Whether you’re moving with kids or you’re looking at studying yourself, there are plenty of good institutions to apply to in Canada. The 2016-2017 QS World University Rankings saw three Canadian universities snag places in the top 50 worldwide institutions list. McGill university based in Montréal took the worldwide rank of 30th best, closely followed by the University of Toronto at number 32 and University of British Columbia at number 45.
Meanwhile, schooling in Canada starts with voluntary kindergarten for a year at age five, and goes through to grades 11 or 12 (depending on province) which sees adolescents leave at between 16-18. There are both public and private schools to choose from and Canadians put a lot of emphasis into schooling which is why their standards for student achievements are high. Following high school there are also vocational education options for students to gain practical qualifications if they don’t want to follow the traditional academic route.

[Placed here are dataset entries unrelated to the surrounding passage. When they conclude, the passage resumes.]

/-- The bit of a memory that flips: in a row of an exact-match table or its time stamp, in the array or the shadow of a TCAM
entry (V from bit 0, M from bit 80W, VALID at 160W; the shadow by chain position), in a microcode store, in a buffer (by 16-byte
word), in Ostler data memory (the bit of a quad's segment) or in a program store. -/
inductive UpsetAt where
  | emRow (p : PipeNo) (st : StageNo) (loc bit : Nat)
  | emStamp (p : PipeNo) (st : StageNo) (loc : Nat) (bit : Fin 16)
  | tcArray (p : PipeNo) (key bit : Nat)
  | tcShadow (p : PipeNo) (key : Nat) (pos : Fin 8) (bit : Fin 241)
  | store (p : PipeNo) (st : StageNo) (bank : Fin 2) (word : Fin 4096) (bit : Fin 32)
  | buffer (handle word : Nat) (bit : Fin 128)
  | data (quad : Fin 128) (bit : Fin 1048576)
  | program (owner : OwnerNo) (word : Fin 65536) (bit : Fin 32)
  deriving DecidableEq, Repr
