-- ==== Sys2Proof/Machine/RegMap.lean ====
section
/-! DEFINITION. The register window of Table 22.1, register by register: for each register of spec/ its
address as a function of its indexes (namespace `R`), its fields (namespace `F`), its access types and
its reset value; for each 48-bit counter the address of its COUNT_LO word (namespace `C`). The addresses,
fields, types and reset values are those of the "Registers" section of each chapter; the regions are those
of Tables 22.1 to 22.3. -/

namespace Sys2Proof.Machine

/-- A region of the register window with the indexes that select one instance of it (Tables 22.1 to 22.3). -/
inductive Region where
  /-- The device block, Table 22.3. -/
  | dev
  /-- An owner page of the interrupt block. -/
  | irqPage (n : Nat)
  /-- The global part of the interrupt block. -/
  | irqG
  /-- The Postilion block. -/
  | pst
  /-- Clocks and resets. -/
  | clk
  /-- The global page of the Pitch control block. -/
  | pitG
  /-- A Pitch page of the Pitch control block. -/
  | pitPage (n : Nat)
  /-- The time base block. -/
  | time
  /-- A Timetable page. -/
  | tt (n : Nat)
  /-- The global page of the Waybill. -/
  | wb
  /-- A Waybill stream page. -/
  | wbStrm (n : Nat)
  /-- A lane group. -/
  | lg (g : Nat)
  /-- A lane of a lane group. -/
  | lane (g : Nat) (l : Nat)
  /-- A port. -/
  | port (n : Nat)
  /-- The Buffer Pool Manager global registers. -/
  | bpm
  /-- A Buffer Pool Manager owner page. -/
  | bpmPage (n : Nat)
  /-- A Buffer Pool Manager writer window. -/
  | bpmWr (p : Nat)
  /-- A traffic manager pipeline window. -/
  | tmPipe (p : Nat)
  /-- A traffic manager port region. -/
  | tmPort (n : Nat)
  /-- An Ostler cluster. -/
  | ostCl (c : Nat)
  /-- An Ostler thread. -/
  | ostThr (c : Nat) (k : Nat) (t : Nat)
  /-- An Ostler owner page. -/
  | ostOwn (n : Nat)
  /-- A counter page. -/
  | cnt (n : Nat)
  /-- A host DMA page. -/
  | dma (f : Nat)
  /-- A host DMA ring. -/
  | ring (f : Nat) (r : Nat)
  /-- The sideband block. -/
  | sb
  /-- A parser window. -/
  | par (p : Nat)
  /-- A stage window. -/
  | stg (p : Nat) (s : Nat)
  /-- A TCAM engine window. -/
  | tc (p : Nat)
  /-- A version block window. -/
  | ver (p : Nat)
  /-- A berth block window. -/
  | berth (p : Nat)
  /-- No register: a gap or a reserved range (R578). -/
  | none
  deriving DecidableEq, Repr
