/-- What the output of a lane shows (R83, R90, R91, R96, R99, R116, R117, R119). -/
inductive LineSig where
  | squelched
  /-- The 1010 pattern of the clock lane of a forwarded-clock group (R83). -/
  | clock
  /-- A pattern of Table 3.3 on a PAM4 or an NRZ lane, from the generator's register; code 0 is an idle generator (R96, R97). -/
  | pattern (pat : Nat) (pam4 : Bool) (seed : Nat)
  /-- The received symbols, retimed (R99, far-end loopback). -/
  | farEnd
  /-- Auto-negotiation with one technology ability, a MODE and a WIDTH, and one FEC ability, the codeword length (R116). -/
  | autoNeg (mode width : Nat) (fec : Option Nat)
  | training (c : TrainClause)
  | localFault
  | remoteFault
  /-- Idle, without frames. -/
  | idle
  /-- Frames and idle of a port whose link is up. -/
  | data
  /-- Onazel training blocks, and Onazel markers and frames (R126, R127). -/
  | onzTrain
  | onzData
  deriving DecidableEq, Repr

/-- What an I2C master does on its bus (R598 to R600): START, an address with its read bit, a byte written, bytes read, STOP, and the nine
pulses that free a held bus. -/
inductive I2cTok where
  | start
  | addr (a : Nat) (read : Bool)
  | write (b : Byte)
  | read (n : Nat)
  | stop
  | pulses
  deriving DecidableEq, Repr

/-- What the part gives to the outside at its lands and over PCI Express, in order. -/
inductive Emit where
  /-- The output of a lane begins to show this. -/
  | line (lane : Nat) (sig : LineSig)
  /-- Symbols that an Onazel port sends, markers and stuff symbols included (R121 to R127). -/
  | symbols (port : Nat) (syms : List Nat)
  /-- Blocks that a forwarded-clock port sends, each as lane, sync header and eight bytes (R131, R132). -/
  | blocks (port : Nat) (bs : List (Nat × Nat × Bytes))
  /-- Bytes that leave a port, destination address through FCS; `cut` when a disable or a reset ended the frame early. -/
  | frame (port : Nat) (bytes : Bytes) (cut : Bool)
  /-- A frame that the MAC or the part builds itself (pause, PFC, time link, calibration). -/
  | ctrlFrame (port : Nat) (bytes : Bytes)
  /-- The answer to a coefficient request of a link training frame, as PORT, lane and "coefficient at limit" (R117). -/
  | trainAnswer (port lane : Nat) (atLimit : Bool)
  /-- The MSI message of a function (R560). -/
  | msi (fn : Nat)
  /-- Bytes that the part writes at the buffer of a descriptor in host memory (R581). -/
  | hostWrite (fn ring index : Nat) (bytes : Bytes)
  /-- A descriptor that the part writes back: the bytes of LEN, HANDLE and STATUS, each at its offset in the descriptor, in the order in
  which they are written (R581, Table 22.4, Table 22.5). -/
  | hostDesc (fn ring index : Nat) (fields : List (Nat × Bytes))
  /-- The completion of a register read: requester, address, value. -/
  | readData (rq addr : Nat) (v : BitVec 64)
  /-- The data of an SMBus read, with its PEC where the host clocks it; or the target does not acknowledge (R602). -/
  | smbus (bytes : Bytes)
  | smbusNack
  /-- A TAP instruction taken, and what the register then selected holds where the manual gives it (R603). -/
  | jtag (ir : BitVec 8) (dr : Option (BitVec 32))
  /-- What the lands show under a TAP instruction that has taken them: the boundary-scan register, or nothing under HIGHZ (R90, R603). -/
  | scan (bits : Option (List Bool))
  /-- An edge of a PPS output (R340): the output and its new level. -/
  | pps (k : Nat) (level : Bool)
  /-- A SyncE output begins to give out the recovered clock of a lane, divided to this frequency in kHz, or is held low (R359, R360). -/
  | synce (j : Nat) (clk : Option (Nat × Nat))
  /-- What an I2C master does on its bus, at its speed in kHz (R598 to R600). -/
  | i2c (master khz : Nat) (bus : List I2cTok)
  /-- What the vendor firmware does on the module of port n: the cage that serves it, as its word of SB_CAGE_MAP, bank, page and offset, and the
  bytes written (R601). -/
  | cmis (port : Nat) (cage : BitVec 32) (bank page off : Nat) (bytes : Bytes)
  /-- A read of the SPI flash that the part begins: its read mode, 3 or 4 address bytes, and the first address (R541, R597). -/
  | spiRead (mode addrBytes addr : Nat)
  /-- A read request to host memory that function `fn` of the part makes: an address and a length (R576, R592, R595, R596). -/
  | hostRead (fn addr len : Nat)
  /-- The part has left the SPI bus (R597). -/
  | spiFree
  deriving DecidableEq, Repr

/-- The tag of a held high word (R528): the address of the low word whose read loaded it, and the word. -/
structure Hold where
  tag : Option Nat := none
  word : Word := 0
  deriving DecidableEq, Repr

/-! ### Lanes and ports (chapters "SerDes Lanes" and "Ports, MACs and Line Modes") -/

/-- A step that continuous adaptation took at the last boundary: the setting (0 to 11: a tap; 12: CTLE), its value
before the step, and the Lane Margin Figure before it (R86). -/
structure AdaptStep where
  setting : Nat
  old : Nat
  lmf : Nat
  deriving DecidableEq, Repr

/-- What a lane holds beside its registers. -/
structure LaneSt where
  /-- The lane was locked, adapted and without an eye scan since the Round began (R88). -/
  whole : Bool := false
  /-- Consecutive counting Rounds with the LMF below WARN and below ALARM, counted to 2 (R89). -/
  warnRun : Nat := 0
  alarmRun : Nat := 0
  /-- The LMF_WARN and LMF_ALARM causes persist (R89). -/
  warnOn : Bool := false
  alarmOn : Bool := false
  /-- The step of continuous adaptation that the next boundary judges (R86). -/
  step : Option AdaptStep := none
  /-- The tap set last loaded, t0 to t5, signed (R85, R127). -/
  loaded : List Int := []
  /-- What the lane gives to its output; an IEEE 1149.6 instruction that takes the lands covers it (R90). -/
  sig : LineSig := .squelched
  /-- The deskew delay of a data lane of a forwarded-clock group, in 1/32 UI (R83). -/
  deskew : Int := 0
  /-- The pattern generator's register (R97). -/
  gen : Nat := 0
  /-- Block lock of a forwarded-clock lane, the sync headers seen in the present window of 64 and the bad ones among them (R131). -/
  blkLock : Bool := false
  hdrs : Nat := 0
  badHdrs : Nat := 0
  deriving DecidableEq, Repr

/-- A training block's payload as it stands between two Onazel partners (Table 4.5). -/
structure OnzBlock where
  nonce : Nat
  state : Nat
  role : Nat
  reqTap : Nat
  reqDir : Nat
  ack : Nat
  count : Nat
  seq : Nat
  deriving DecidableEq, Repr

/-- The Onazel training state of a port beside PORT_STATUS (R128, R129). -/
structure OnzSt where
  nonce : Nat := 0
  /-- Consecutive valid blocks received since SEEK. -/
  good : Nat := 0
  partnerNonce : Option Nat := none
  partnerReady : Bool := false
  /-- The ACK that the partner last sent. -/
  partnerAck : Nat := 0
  /-- The tap change this end asks for: tap and direction; 6 is no request (R128 step 3). -/
  reqTap : Nat := 6
  reqDir : Nat := 0
  /-- The ACK this end sends for the partner's request. -/
  ack : Nat := 0
  /-- COUNT of the next GO block. -/
  count : Nat := 0
  /-- The number of the next block sent, and whether a block with RX_READY has been (R128 step 5). -/
  seq : Nat := 0
  readySent : Bool := false
  deriving DecidableEq, Repr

So you’ve found your dream home in Canada, now you just need to buy it. Or maybe you plan on renting and want to move your life savings over to North America with you – how do you go about it? When you’re moving a large lump sum you can stand to save, or lose, thousands. As we briefly mentioned in the Buying Property section, exchange rates play a vital part in your emigration adventure, so it’s important to manage your money properly. You’ll need to have a good idea of what’s going on in the markets before you commit to moving your money overseas. What’s more, if you’re retiring abroad and need a pension transferred to you regularly you’ll need to consider the most cost-effective way to do that too.
It might have occurred to you that your local bank can transfer your funds for you, but it’s not always the best way. By using a bank, you can end up incurring additional charges and finding hidden commission costs being tagged on, not to mention you won’t get the best exchange rate either.
Unlike banks, brokers discuss your unique requirements so that they can get you the best deal, which is typically 3-4% more competitive than a bank will offer. You’ll also be able to make the most of a range of services to make your trade safe and efficient, while limiting your exposure to market risk too. For instance, if a major political event was coming up that could cause some severe market swings, you’d be able to set up a forward contract to secure an exchange rate that you’d like to use in the future, up to two years ahead of your property purchase. This gives you freedom to look around the housing market with a stable budget.
It’s easy to set up a Canadian bank account before you’ve even left the UK and by preparing your pound sterling to Canadian dollar (GBP/CAD) exchange rate trade with a broker well in advance, you’ll be sure to avoid any transfer delays and have your money ready to spend from day one.
If you’re retiring to Canada to enjoy your later years, you’ll need to arrange a way of having your pensions transferred each month quickly and cost effectively. Moving a regular payment overseas can leave you vulnerable to shifts in the market and you can be charged a host of fees by your bank for the privilege each month.
You’ll no likely want to be off adventuring in your nearby Canadian surroundings, shopping in your local city or hitting the slopes with some ski lessons, so every bit of expendable income helps. That’s why you’ll want to maximise your regular overseas payments (ROPS) so that your money can travel to you’re your account abroad safely each month without you having to worry. The difference between your bank and a broker may not seem too drastic on a single payment, but over the year it adds up to a large chunk – and that’s a chunk you could use for a holiday elsewhere!
Overall Things to Consider
Whether you’re relocating for work for a number of years, or moving to Canada permanently for a new life, making the move is a big decision with plenty of factors to consider. It’s always advisable to do your research and evaluate all your options before you commit to the big move and if possible, arrange a visit to Canada to the places you think you’d be most suited to. It’s important to make sure your finances add up before your move too, so do consider speaking to the appropriate people to get the best guidance possible. With a broker you’ll be able to discuss the timing of your move overseas and strategize as to the best time to trade – an action that could help you free up cash and save thousands to make your new life in Canada much more comfortable.